Bascially, the RPi software implementation of transmit enable is almost useless. If you have the RTS/CTS pins enabled on your UART device, pyserial can open the port in an RS485 mode which uses the RTS pin as a transmit enable pin (configurable high or low on transmit).
Unfortunately it is very slow. I have to double check exact numbers, but while the transmit pin enables around 30us or something before the first start bit, the transmit enable pin stays high for around 30
milliseconds after the last stop bit. I'm using the MODBUS protocol on the bus and the server devices are responding in about 130us, so the RPi completely blocks any response message. I did read a blog post of a programmer who was trying to solve the same issue and reduced the turn off delay to around 2-3ms with his own software implementation, but that's still 20-30x too slow.

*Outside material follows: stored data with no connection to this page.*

-- ==== Sys2Proof/Machine/Boot.lean ====
section
/-! DEFINITION. Start-up (Table 1.9): PLL lock, pin settle, the vote, the start-up tests, the load and its release; Reset Communication
(R286); and what every command ends with. -/
namespace Sys2Proof.Machine

open Sys2Proof

/-- Enter a phase of the timeline. -/
def toPhase (p : Phase) (s : State) : State := { s with sys := { s.sys with phase := p } }

/-- The AFE starts watching for edges: a channel's quiet time counts from now. -/
def afeAwake (s : State) : State :=
  { s with afe := { s.afe with
      ch0 := { s.afe.ch0 with lastEdge := s.now }
      ch1 := { s.afe.ch1 with lastEdge := s.now } } }

/-- The regulators are in regulation and both PLLs are locked (Table 1.9): counting resumes, and the time bridge ends at the next AON edge (R312); the calibration row is read
(R264). -/
def pllLock (s : State) : State :=
  if s.sys.phase = .regulators ∧ s.mode = Md.load then afeAwake (calRead (bridgeResume (toPhase .pinSettle s))) else s

/-- A PLL has not locked in time (R26): pins at their safe-state row values, an entry with SAF as its origin, another try. -/
def pllRetry (which : Nat) (s : State) : State :=
  if s.sys.phase = .regulators ∧ s.mode = Md.load then
    let n := s.sys.pllRetries + 1
    let t := rowSettle (logReq Blk.saf 0x01 which n 0 s)
    { t with
      sys := { t.sys with pllRetries := n }
      chn := { t.chn with pins := .safe } }
  else s

/-- Every user pin holds its safe-state row value (R25, R199); the hold cells that kept the pins over a wake from S3 release them (DEDUCED,
log 46). -/
def pinSettle (s : State) : State :=
  if s.sys.phase = .pinSettle ∧ s.mode = Md.load then
    let t := rowSettle (toPhase .vote s)
    { t with
      chn := { t.chn with pins := .safe }
      pwr := { t.pwr with hold := false } }
  else s

/-- The life-cycle vote and the key check are complete (R365). -/
def voteDone (s : State) : State :=
  if s.sys.phase = .vote ∧ s.mode = Md.load then setMode Md.selftest (toPhase .startTest (showCommitted (lcsVote s))) else s

/-- The start-up tests end (Table 1.6, R230, R360): the decoders found failing, and whether a frame of the march failed. -/
def startTestEnd (chk : Nat) (march : Bool) (s : State) : State :=
  if s.sys.phase = .startTest ∧ s.mode = Md.selftest then
    let s1 := ((s.wr Fd.MEM_CHK_STAT_FAIL (chk % 65536)).wr Fd.MEM_CHK_STAT_XMC_FAIL (chk / 65536)).set1 Fd.MEM_CHK_STAT_DONE
    let s2 := s1.wr Fd.BST_SU_POS_FRAME ((s.rd Fd.BST_SU_POS_FRAME + 4) % 5632)
    if chk ≠ 0 then enterSafe Blk.mem 0xFF (logReq Blk.sys 0x02 Blk.mem 0 0 (memStat Fd.MEM_STAT_CHK_FAIL s2))
    else if march then enterSafe Blk.bst 0xFF (logReq Blk.sys 0x02 Blk.bst 0 0 s2)
    else
      let t := setMode Md.load (toPhase .auth (s2.set1 Fd.SYS_MODE_STARTUP_DONE))
      { t with cfg := { t.cfg with loadBank := t.rd Fd.CFG_STAT_COMMITTED_BANK } }
  else s

/-! ### Retained RAM and defaults -/

/-- The retention check of a start-up (R334): on every reset kind but power-on, once. -/
def checkOnce (s : State) : State :=
  if s.sys.checked ∨ s.sys.kind = 0 then s
  else
    let t := retCheck s
    { t with sys := { t.sys with checked := true } }

/-- RETENTION_CHECK: in LOAD before defaults and release, and on a wake from S2 (R334). -/
def retentionCheck (s : State) : State :=
  match s.pwr.sleep with
  | .waking 2 => retCheck s
  | _ => if s.mode = Md.load ∧ s.sys.phase ≠ .over ∧ s.sys.phase ≠ .noVin ∧ s.sys.phase ≠ .resetHeld then checkOnce s else s

/-- LOG_RSEQ comes from its record in retained RAM; where that is lost, it is the SEQ of the oldest entry held (R317). -/
def rseqTake (s : State) : State :=
  if s.sys.kind = 0 then s
  else
    let n := s.rd Fd.LOG_NSEQ_NSEQ
    let v := match (regionRecs s).find? (fun r => r.index == 0x5E00 && r.sub == 7) with
      | some r => ofBytes (r.data.take 4)
      | none => if 4096 ≤ n then n - 4096 else 0
    irqJudge 400 (s.wr Fd.LOG_RSEQ_RSEQ v)

/-- What a load does whether it ends in STANDBY or in SAFE: retention check, defaults, LOG_RSEQ, the scans of user flash; the SDRAM's
training starts once XMC_CFG has its default (R244). -/
def loadCommon (man : Bool) (s : State) : State :=
  let t := eimScan (rseqTake (applyDefaults man (snapTally (checkOnce s))))
  let u := if s.sys.kind = 0 then exportScan t else t
  xmcTrain u

/-- A region without a valid header is written whole (R277). -/
def regionBegin (s : State) : State := if regionGood s || s.net.rewrite then s else retRewrite s

/-- A start-up that has ended in SAFE: defaults without a manifest, and from LOAD the boot-up message (R286). -/
def bootSafe (s : State) : State :=
  if s.mode = Md.safe ∧ s.sys.phase ≠ .over then
    let t := regionBegin (toPhase .over (loadCommon false s))
    when_ (s.sys.phase != .startTest) bootUp (retMessages { t with pwr := { t.pwr with sleep := .awake, wake := 0 } })
  else s

/-- The bank that is loaded shows it. -/
def bankLoaded (s : State) : State :=
  let b := s.cfg.loadBank
  ((s.wr Fd.CFG_STAT_LOADED_BANK b).set1 (Fd.CFG_BANK_STAT_LOADED b)).wr Fd.CFG_LOADED_ID_IMAGE_ID (mfId ((manifest s b).getD []))

/-- The other bank than the committed one was loaded (R200, Table 1.6). -/
def fallbackNote (s : State) : State :=
  let b := s.cfg.loadBank
  if b = s.rd Fd.CFG_STAT_COMMITTED_BANK then s
  else emcy 0xFF04 Blk.cfg b (logReq Blk.cfg 0x02 b (s.rd Fd.CFG_LOADED_ID_IMAGE_ID) 0 (s.set1 Fd.SYS_MODE_FALLBACK_BANK))

/-- A manifest's authentication ends in LOAD (R196). -/
def authEnd (s : State) : State := if s.mode = Md.load then manifestAuth s else s

/-- A stream of the load ends (R201). -/
def loadStreamEnd (n : Nat) (disturbed : Bool) (s : State) : State := if s.mode = Md.load then streamEnd n disturbed s else s

/-- Every scribe's PC takes its initial address (R154, R157). -/
def scrPcInit (s : State) : State :=
  forEach (List.range 8) s (fun p t => t.wr (Fd.SCR_PC_PC p) (t.rd (Fd.SCR_PC_INIT_ADDR p) * 4))

/-- A wake from S3 reaches STANDBY (R331). -/
def s3Done (s : State) : State :=
  match s.pwr.sleep with
  | .waking 3 => let t := wokeNote 3 s; { t with pwr := { t.pwr with sleep := .awake, wake := 0 } }
  | _ => s

/-- Defaults and release (Table 1.9, R274): defaults, INIT values, the level, user logic, STANDBY. -/
def loadRelease (s : State) : State :=
  if s.sys.phase = .defaults ∧ s.mode = Md.load then
    let s1 := loadCommon true (bankLoaded s)
    let s2 := scrPcInit (plAtRelease (planesRelease s1))
    let s3 := regionBegin (toPhase .over (enterStandby (fallbackNote s2)))
    safWoken (s3Done (fabricDefaults (retMessages s3)))
  else s

/-! ### Reset Communication (R286) -/

/-- The communication registers take their values after reset. -/
def commClear (s : State) : State :=
  let fs := commRecs.flatMap (fun r => match r.body with
    | .regs c => c.flatMap Prod.snd
    | _ => [])
  let t := { s with regs := fs.foldl (fun (l : SMap Nat) (f : Fld) => mapDel l f.key) s.regs }
  { t with net := { t.net with win := [], rpdo := [], tpdoDue := [], tpdoAt := [], tpdoHeld := [], emcyAt := none, hbAt := none, syncAt := none, srdoAt := [], srdoHalf := [], syncCnt := 0, hbAlive := [], usdo := [], resetComm := false, work := t.net.work.filter DictWork.spi } }

/-- Failing records are counted and captured from the start (R276): the chain is applied once more. -/
def defCountClear (s : State) : State :=
  ((s.clr Fd.NET_DEF_STAT_REFUSED).clr Fd.NET_DEF_STAT_FIRST_INDEX).clr Fd.NET_DEF_STAT_FIRST_SUB

/-- 0x1000 to 0x1FFF are reapplied, NET_CFG is taken, the boot-up message is sent. -/
def commReset (s : State) : State :=
  bootUp (defNote (nodeTake (chain 0 s.fab.released 0x1000 0x1FFF (snapTally (defCountClear (nodeTake (commClear s)))))))

/-- NMT Reset Communication: first Enter Pre-operational from RUN or LIMITED. -/
def nmtResetComm (s0 : State) : State :=
  let s := idleRestart s0
  if !nmtServed s then s0
  else if driving s.mode then
    if s.rdB Fd.SYS_MODE_REQ_BUSY then nmtRefuse s
    else
      let t := toStandby s
      { t with net := { t.net with resetComm := true } }
  else commReset (netSend [] s)

/-- A Reset Communication that waited for STANDBY. -/
def commResume (s : State) : State :=
  if s.net.resetComm && !driving s.mode && nmtServed s then commReset s else s

/-! ### The end of every command -/

/-- What a command raised is settled, a wake event it latched in a sleep state starts the wake, and a start-up that ended in SAFE or a
Reset Communication that waited is completed, before the command ends. In FROZEN nothing more happens: its clocks have stopped (R378). -/
def finish (s : State) : State :=
  if s.mode = Md.frozen then s else settle (commResume (bootSafe (s3Wake (wakeStart (settle (srdoJudge s))))))

/-- A command's effect ends in a next state. -/
def nx (s : State) : Host.Outcome State Fault Refusal := .next (finish s)

/-- The engine clock runs (R13): not with VENG off in S3, not before its PLL has locked, not in FROZEN. -/
def engOn (s : State) : Bool := clocked s && s.sys.phase != .regulators && s.pwr.sleep.resting != some 3

/-- The sys clock runs: as the engine clock, but gated in S1 and with its PLL off in S2 (Table 14.6). -/
def sysOn (s : State) : Bool := engOn s && s.pwr.sleep.resting != some 1 && s.pwr.sleep.resting != some 2

/-- The meaning of a command that a clocked block carries out: without its clock nothing changes. -/
def gated (on : State → Bool) (f : State → State) (s : State) : Host.Outcome State Fault Refusal := if on s then nx (f s) else .next s

/-- The meaning of a command of the power controller, the monitors or the start-up sequencer. -/
def clockedRun (f : State → State) (s : State) : Host.Outcome State Fault Refusal := gated clocked f s

/-- The meaning of a command of a block on the engine clock (Table 1.1). -/
def engRun (f : State → State) (s : State) : Host.Outcome State Fault Refusal := gated engOn f s

/-- The meaning of a command of a block on the sys clock, or of one that comes over the system bus (Table 1.1). -/
def sysRun (f : State → State) (s : State) : Host.Outcome State Fault Refusal := gated sysOn f s

/-- The meaning of a command that a master sends over the system bus: a fabric master port without its clock sends nothing (R189). -/
def busRun (master : Nat) (f : State → State) (s : State) : Host.Outcome State Fault Refusal :=
  sysRun (fun t => if masterServed t master then f t else t) s

end Sys2Proof.Machine
end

I ended up using a 555 in a monostable configuration, with a mosfet on the timing cap to reset the charging cycle everytime there is a falling edge on the TX line, giving a maximum turn off time of ~90us after the last rising edge on the TX line. This is designed around a baud rate of 115200 with 10 bits per frame. It ensures that a message can be arbitrarily long, and even if the message data bits are all 1, the transmit enable signal will stay high for the entirety of the message.
The last problem is the propagation delay between the TX line start bit going low, and the output of the 555 going high. The solution is a little crude, but I ended up using a string of LM393 comparators to introduce a delay of around 1us (4x ~240ns) to the TX signal being applied to the MAX485 transceiver. The comparators have a symmetrical delay on rising and falling edges so the signal keeps all the transition timings and just delays the signal. From the MAX485 datasheet, if I'm reading it correctly, it only needs around 70ns between DE/RE going high and data being applied to the DI pin.
This has all worked fine so far at 115200 baud on crappy unknown sourced 555 timers. The final design will incorporate an LMC555 and an optoisolated MAX485 transceiver, and the transmit pin should still be enabled at least 900ns before the serial message.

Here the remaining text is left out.